I understand The-https principle of reptile

Source: Internet
Author: User
Tags ack decrypt sha1 asymmetric encryption

Crawler is a reverse engineering, other people develop the site, we through an interface, such as url, can get back content, only that, we can understand only these.

    • 0.how HTTPS and HTTP work (http://www.cnblogs.com/ttltry-air/archive/2012/08/20/2647898.html)
    • How HTTPS works

HTTPS requires a handshake between the client (browser) and the server (web Site) before transmitting the data, which establishes the password information for both parties to encrypt the transmitted data during the Handshake. TLS/SSL protocol is not only a set of encrypted transmission protocols, but also an artist-designed artwork, Tls/ssl using asymmetric encryption, symmetric encryption and hash algorithm. A specific description of the handshake process is as follows:


1. The browser sends a set of encryption rules that it supports to the web Site.
2. The website selects a set of cryptographic algorithms and hash algorithms, and sends its own identity information back to the browser in the form of a Certificate. The certificate contains information such as the website address, the encrypted public key, and the issuing authority of the Certificate.
3. After the browser obtains the website certificate, the browser will do the following work:
A) Verify the legality of the certificate (the issuing authority is legal, the certificate contains the address of the website is consistent with the address being accessed, etc.), if the certificate is trusted, the browser bar will display a small lock, otherwise the certificate is not trusted to Prompt.
B) If the certificate is trusted, or if the user accepts an untrusted certificate, the browser generates a random number of passwords and encrypts them with the public key provided in the Certificate.
C) computes the handshake message using the Agreed-upon hash algorithm, encrypts the message using the generated random number, and finally sends all previously generated information to the Web Site.
4. After the Web site receives the data from the browser, do the following:
A) Use your own private key to decrypt the information to remove the password, use the password to decrypt the Browser's handshake message, and verify that the hash is consistent with the Browser.
B) encrypt a handshake message with a password and send it to the Browser.
5. The browser decrypts and calculates the hash of the handshake message, if it is consistent with the hash of the server, at which point the handshake process ends, and all the communication data will be encrypted by the random password generated by the previous browser and using the symmetric encryption Algorithm.

Here the browser and the Web site to send encrypted handshake message and verify, The purpose is to ensure that both sides have obtained a consistent password, and can be normal encryption and decryption of data, for the subsequent transmission of real data to do a Test.

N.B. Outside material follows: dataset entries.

-- ==== Sys2Proof/Machine/RegisterBus.lean ====
section
/-! DEFINITION. The register bus operations (R180 to R188). -/

namespace Sys2Proof.Machine

/-- `RD_STATUS`, K = 0x000 (R181): one snapshot of every field (R53). -/
def execRdStatus (wdata : Word) (s : State) : Result := busRead s 0x00#8 wdata (okay s.statusWord)

/-- `RD_SEQ`, K = 0x004 (R182). -/
def execRdSeq (wdata : Word) (s : State) : Result := busRead s 0x04#8 wdata (okay s.seq)

/-- `RD_CTRL`, K = 0x008 (R183): `CTRL` holds nothing. -/
def execRdCtrl (wdata : Word) (s : State) : Result := busRead s 0x08#8 wdata (okay 0#32)

/-- `RD_CFG`, K = 0x00C (R184). -/
def execRdCfg (wdata : Word) (s : State) : Result := busRead s 0x0C#8 wdata (okay (cfgWord s.cfg))

/-- `WR_STATUS`, K = 0x100 (R186): ignored. -/
def execWrStatus (wdata : Word) (s : State) : Result := busWrite s s 0x00#8 wdata (okay 0#32)

/-- `WR_SEQ`, K = 0x104 (R186): ignored. -/
def execWrSeq (wdata : Word) (s : State) : Result := busWrite s s 0x04#8 wdata (okay 0#32)

/-- The write-1-to-clear effect of `CTRL` (R43, R185); bits 31 to 2 are ignored. -/
def State.ctrlClear (s : State) (wdata : Word) : State :=
  { s with
    ovr := s.ovr && !(ctrlOvrClr wdata)
    range := s.range && !(ctrlRangeClr wdata) }

/-- `WR_CTRL`, K = 0x108 (R185). -/
def execWrCtrl (wdata : Word) (s : State) : Result := busWrite s (s.ctrlClear wdata) 0x08#8 wdata (okay 0#32)

/-- `WR_CFG`, K = 0x10C (R186): ignored. -/
def execWrCfg (wdata : Word) (s : State) : Result := busWrite s s 0x0C#8 wdata (okay 0#32)

/-- `BUS_ERR` (R187): a misaligned or unmapped offset answers `ERR` and changes nothing. -/
def execBusErr (we : Bool) (addr : BitVec 8) (wdata : Word) (s : State) : Result :=
  if we then busWrite s s addr wdata errResp else busRead s addr wdata errResp

end Sys2Proof.Machine
end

In addition, HTTPS generally uses the encryption and hashing algorithm as Follows:


Asymmetric Encryption Algorithm: RSA,DSA/DSS
Symmetric encryption Algorithm: Aes,rc4,3des
Hash algorithm: md5,sha1,sha256

The communication timing diagram for HTTPS corresponds to the following:

The difference between the HTTPS protocol and the HTTP Protocol: (see reference 2 for an introduction to the specific HTTP Protocol)
The HTTPS protocol requires a certificate to be applied to the ca, and the general free certificate is very small and requires a fee.
HTTP is a hypertext transfer protocol, The information is plaintext transmission, HTTPS is a secure SSL encryption transport Protocol.
HTTP and HTTPS use a completely different connection method with the same port, the former is 80, the latter is 443.
The connection to HTTP is simple and stateless.
HTTPS protocol is a network protocol built by Ssl+http protocol which can encrypt transmission and authentication, and is more secure than HTTP Protocol.

    • TCP3 handshake, 4 Wave process
    • 1. Establish Connection Agreement (three Handshake)

(1) the client sends a TCP message with a SYN flag to the Server. This is the message 1 in the Three-time handshake process.
(2) server-side Response to the client, this is the 2nd message in the three handshake, the message with both an ACK flag and a SYN Flag. So it represents the response to the Client's syn message, and it also flags the SYN to the client and asks the client if it is ready for data communication.
(3) the customer must again respond to the service segment an ACK message, which is the message segment 3.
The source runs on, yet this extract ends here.